→ The data:
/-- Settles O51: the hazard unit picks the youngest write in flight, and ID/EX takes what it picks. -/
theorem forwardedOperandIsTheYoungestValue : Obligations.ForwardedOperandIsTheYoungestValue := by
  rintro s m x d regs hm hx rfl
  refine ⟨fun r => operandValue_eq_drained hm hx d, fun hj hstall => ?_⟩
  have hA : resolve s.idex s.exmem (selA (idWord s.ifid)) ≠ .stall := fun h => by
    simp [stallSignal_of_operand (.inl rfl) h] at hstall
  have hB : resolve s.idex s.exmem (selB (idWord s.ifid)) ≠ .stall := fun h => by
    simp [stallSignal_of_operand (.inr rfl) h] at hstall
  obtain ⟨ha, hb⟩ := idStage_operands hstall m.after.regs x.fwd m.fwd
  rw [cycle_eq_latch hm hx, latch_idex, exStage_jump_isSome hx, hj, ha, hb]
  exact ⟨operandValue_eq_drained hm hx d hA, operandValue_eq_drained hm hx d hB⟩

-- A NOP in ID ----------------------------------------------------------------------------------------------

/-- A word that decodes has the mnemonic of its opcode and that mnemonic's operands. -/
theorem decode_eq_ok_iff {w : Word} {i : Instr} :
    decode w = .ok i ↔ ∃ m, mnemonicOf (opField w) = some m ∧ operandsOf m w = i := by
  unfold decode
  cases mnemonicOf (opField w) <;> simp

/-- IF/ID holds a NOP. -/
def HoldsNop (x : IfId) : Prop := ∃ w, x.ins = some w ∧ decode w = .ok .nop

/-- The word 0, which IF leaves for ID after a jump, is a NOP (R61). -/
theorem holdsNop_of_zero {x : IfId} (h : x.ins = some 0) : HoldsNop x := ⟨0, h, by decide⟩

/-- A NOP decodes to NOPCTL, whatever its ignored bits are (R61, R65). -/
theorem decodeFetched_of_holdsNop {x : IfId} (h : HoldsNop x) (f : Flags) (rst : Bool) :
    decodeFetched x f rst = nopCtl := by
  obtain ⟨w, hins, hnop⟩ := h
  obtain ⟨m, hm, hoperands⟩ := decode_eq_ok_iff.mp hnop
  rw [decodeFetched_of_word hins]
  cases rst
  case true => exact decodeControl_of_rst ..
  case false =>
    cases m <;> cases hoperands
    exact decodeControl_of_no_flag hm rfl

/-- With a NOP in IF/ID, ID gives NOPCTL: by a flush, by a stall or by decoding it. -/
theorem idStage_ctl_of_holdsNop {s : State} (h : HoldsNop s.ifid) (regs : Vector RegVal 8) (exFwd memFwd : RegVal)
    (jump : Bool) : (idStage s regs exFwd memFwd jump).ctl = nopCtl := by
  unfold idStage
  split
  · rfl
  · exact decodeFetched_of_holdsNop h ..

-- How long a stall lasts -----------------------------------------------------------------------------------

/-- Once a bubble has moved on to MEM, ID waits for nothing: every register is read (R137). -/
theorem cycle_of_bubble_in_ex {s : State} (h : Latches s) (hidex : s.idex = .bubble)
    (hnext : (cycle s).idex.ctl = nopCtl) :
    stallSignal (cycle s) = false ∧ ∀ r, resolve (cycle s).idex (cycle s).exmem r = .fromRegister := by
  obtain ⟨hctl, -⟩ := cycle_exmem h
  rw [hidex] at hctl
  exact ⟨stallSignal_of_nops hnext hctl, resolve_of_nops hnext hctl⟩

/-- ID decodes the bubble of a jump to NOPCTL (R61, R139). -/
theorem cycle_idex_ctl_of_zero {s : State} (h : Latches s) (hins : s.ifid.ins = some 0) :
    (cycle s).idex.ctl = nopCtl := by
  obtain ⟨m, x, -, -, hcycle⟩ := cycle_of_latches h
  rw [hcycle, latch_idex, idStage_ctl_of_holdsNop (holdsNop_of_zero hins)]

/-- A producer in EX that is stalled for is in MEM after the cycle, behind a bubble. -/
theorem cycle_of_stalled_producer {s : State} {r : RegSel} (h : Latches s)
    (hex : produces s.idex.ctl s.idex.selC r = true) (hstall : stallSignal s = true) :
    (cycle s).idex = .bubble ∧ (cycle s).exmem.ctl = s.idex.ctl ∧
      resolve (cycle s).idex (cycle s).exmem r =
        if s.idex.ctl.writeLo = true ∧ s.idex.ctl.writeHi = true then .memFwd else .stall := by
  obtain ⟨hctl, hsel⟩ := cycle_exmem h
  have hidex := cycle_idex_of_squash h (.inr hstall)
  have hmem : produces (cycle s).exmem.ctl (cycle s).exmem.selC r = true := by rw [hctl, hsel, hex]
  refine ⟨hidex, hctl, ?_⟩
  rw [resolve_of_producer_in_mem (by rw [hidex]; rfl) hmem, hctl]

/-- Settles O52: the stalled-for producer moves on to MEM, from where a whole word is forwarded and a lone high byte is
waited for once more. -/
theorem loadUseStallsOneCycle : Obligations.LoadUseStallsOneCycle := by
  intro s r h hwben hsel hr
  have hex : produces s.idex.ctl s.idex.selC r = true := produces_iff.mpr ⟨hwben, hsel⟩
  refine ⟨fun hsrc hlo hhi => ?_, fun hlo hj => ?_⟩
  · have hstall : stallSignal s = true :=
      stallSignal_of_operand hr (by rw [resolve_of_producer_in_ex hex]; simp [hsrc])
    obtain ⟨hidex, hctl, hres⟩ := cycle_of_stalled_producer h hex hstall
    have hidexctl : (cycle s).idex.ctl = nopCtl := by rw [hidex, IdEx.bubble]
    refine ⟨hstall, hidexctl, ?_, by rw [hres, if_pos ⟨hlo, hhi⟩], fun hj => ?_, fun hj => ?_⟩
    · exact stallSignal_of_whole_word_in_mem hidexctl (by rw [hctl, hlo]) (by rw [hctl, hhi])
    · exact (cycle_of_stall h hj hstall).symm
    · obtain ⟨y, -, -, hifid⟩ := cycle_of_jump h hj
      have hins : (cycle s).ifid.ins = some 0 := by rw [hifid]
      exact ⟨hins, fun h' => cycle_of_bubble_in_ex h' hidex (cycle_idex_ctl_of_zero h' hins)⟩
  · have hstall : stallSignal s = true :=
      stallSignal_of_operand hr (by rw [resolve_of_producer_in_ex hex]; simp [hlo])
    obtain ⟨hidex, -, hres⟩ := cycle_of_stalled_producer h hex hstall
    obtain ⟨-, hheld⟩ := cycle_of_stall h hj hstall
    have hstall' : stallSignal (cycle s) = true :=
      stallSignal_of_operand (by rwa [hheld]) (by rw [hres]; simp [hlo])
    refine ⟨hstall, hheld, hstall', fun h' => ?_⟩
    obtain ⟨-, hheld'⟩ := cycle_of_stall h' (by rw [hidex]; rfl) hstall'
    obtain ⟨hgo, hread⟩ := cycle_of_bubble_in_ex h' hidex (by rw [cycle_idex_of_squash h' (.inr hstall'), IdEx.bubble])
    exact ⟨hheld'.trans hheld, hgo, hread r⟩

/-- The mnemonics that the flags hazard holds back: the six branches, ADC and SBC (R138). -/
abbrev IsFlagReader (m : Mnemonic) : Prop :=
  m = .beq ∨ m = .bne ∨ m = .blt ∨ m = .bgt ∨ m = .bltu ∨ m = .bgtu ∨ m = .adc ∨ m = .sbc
* * *
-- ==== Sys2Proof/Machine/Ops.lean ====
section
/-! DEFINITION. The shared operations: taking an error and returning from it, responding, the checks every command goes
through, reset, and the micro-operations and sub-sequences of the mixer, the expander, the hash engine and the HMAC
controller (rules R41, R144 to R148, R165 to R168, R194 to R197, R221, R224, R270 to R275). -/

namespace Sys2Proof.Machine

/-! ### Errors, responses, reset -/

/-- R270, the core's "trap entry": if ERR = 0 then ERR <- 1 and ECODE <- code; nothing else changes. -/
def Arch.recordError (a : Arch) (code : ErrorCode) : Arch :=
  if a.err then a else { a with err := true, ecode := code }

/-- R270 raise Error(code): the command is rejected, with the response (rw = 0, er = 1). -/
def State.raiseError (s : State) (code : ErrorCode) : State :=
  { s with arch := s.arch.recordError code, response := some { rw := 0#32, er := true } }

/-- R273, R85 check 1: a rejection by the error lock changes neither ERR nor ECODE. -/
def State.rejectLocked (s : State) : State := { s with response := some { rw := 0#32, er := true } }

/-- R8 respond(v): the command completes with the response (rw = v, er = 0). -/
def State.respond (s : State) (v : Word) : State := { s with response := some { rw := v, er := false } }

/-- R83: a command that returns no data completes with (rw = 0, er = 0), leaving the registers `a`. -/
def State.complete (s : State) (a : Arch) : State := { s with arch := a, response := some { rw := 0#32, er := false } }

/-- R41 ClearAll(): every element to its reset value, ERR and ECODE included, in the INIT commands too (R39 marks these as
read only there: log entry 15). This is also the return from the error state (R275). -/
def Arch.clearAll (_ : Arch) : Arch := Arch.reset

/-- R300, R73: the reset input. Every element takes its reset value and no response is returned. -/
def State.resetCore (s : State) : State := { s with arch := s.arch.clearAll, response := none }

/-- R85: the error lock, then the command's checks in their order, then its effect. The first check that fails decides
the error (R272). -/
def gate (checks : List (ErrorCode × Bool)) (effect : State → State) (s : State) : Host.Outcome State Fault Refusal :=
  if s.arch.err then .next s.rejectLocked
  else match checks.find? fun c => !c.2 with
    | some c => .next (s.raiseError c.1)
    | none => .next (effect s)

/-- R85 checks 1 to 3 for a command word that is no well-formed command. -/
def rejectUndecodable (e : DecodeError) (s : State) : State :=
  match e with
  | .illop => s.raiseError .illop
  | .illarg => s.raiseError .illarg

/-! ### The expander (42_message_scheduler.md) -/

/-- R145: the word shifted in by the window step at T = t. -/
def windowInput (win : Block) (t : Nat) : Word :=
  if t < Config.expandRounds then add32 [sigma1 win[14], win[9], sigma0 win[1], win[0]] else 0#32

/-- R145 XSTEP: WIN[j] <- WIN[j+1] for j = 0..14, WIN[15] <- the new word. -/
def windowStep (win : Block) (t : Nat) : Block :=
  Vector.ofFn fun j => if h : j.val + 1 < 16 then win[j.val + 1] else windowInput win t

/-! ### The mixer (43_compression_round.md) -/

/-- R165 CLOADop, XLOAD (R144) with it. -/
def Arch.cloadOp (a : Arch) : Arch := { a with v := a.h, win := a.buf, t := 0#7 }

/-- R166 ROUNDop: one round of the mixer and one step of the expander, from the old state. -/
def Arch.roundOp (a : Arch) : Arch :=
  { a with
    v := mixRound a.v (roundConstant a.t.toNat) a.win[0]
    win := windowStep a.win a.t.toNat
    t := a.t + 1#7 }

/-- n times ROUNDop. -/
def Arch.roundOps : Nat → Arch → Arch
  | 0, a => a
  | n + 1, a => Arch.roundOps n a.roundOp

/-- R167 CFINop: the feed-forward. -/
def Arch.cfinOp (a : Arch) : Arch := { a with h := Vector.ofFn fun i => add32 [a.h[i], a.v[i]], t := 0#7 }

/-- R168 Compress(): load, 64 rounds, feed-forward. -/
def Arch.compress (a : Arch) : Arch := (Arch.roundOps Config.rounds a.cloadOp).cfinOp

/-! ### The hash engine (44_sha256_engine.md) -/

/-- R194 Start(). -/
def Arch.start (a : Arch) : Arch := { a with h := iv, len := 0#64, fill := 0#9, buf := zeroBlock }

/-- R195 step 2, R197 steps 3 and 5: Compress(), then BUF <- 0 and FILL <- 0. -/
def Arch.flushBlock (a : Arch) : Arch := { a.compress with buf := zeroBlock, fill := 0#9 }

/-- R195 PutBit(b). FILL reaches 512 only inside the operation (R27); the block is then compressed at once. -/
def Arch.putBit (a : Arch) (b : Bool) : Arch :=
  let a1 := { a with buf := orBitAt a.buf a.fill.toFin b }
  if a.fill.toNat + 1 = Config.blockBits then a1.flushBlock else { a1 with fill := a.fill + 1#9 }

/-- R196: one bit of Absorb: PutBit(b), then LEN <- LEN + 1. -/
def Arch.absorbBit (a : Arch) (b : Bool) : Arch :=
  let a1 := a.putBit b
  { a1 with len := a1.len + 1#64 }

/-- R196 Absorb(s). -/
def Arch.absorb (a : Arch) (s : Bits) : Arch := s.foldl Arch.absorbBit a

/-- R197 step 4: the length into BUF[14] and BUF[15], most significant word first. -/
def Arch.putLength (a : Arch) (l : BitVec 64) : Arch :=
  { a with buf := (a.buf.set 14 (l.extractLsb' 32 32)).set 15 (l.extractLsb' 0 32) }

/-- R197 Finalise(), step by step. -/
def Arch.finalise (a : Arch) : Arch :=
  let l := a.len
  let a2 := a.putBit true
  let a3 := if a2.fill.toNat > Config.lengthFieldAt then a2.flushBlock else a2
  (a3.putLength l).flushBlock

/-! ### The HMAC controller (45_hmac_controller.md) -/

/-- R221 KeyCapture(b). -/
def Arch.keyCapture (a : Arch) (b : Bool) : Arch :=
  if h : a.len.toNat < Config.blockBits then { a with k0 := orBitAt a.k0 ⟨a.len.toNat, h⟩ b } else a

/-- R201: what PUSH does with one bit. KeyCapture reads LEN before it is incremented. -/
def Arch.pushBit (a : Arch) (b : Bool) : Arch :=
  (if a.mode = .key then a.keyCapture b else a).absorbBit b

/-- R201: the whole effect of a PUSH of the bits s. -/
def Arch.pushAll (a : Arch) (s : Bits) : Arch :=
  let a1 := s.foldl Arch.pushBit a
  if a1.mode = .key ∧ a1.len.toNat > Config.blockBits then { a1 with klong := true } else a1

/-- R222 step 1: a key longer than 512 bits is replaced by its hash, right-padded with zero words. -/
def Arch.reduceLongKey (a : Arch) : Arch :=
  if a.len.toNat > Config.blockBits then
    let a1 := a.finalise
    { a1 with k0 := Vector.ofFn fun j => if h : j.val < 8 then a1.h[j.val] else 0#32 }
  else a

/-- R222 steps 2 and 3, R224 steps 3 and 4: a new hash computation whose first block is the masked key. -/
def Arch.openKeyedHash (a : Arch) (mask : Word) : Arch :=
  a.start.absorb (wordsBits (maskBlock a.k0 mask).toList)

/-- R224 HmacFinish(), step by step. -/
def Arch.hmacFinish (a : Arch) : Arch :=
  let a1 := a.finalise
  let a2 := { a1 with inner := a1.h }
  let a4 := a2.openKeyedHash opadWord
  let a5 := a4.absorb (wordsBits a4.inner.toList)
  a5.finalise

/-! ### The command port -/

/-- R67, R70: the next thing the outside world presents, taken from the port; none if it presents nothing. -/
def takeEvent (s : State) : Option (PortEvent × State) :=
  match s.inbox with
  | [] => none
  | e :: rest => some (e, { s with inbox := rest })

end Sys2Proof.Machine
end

→ Activity: Could you retype exactly the lines above, starting at the line that contains "through, reset, and" and ending at the line that contains "responses, reset -/", and nothing more?

→ Solution:
through, reset, and the micro-operations and sub-sequences of the mixer, the expander, the hash engine and the HMAC
controller (rules R41, R144 to R148, R165 to R168, R194 to R197, R221, R224, R270 to R275). -/

namespace Sys2Proof.Machine

/-! ### Errors, responses, reset -/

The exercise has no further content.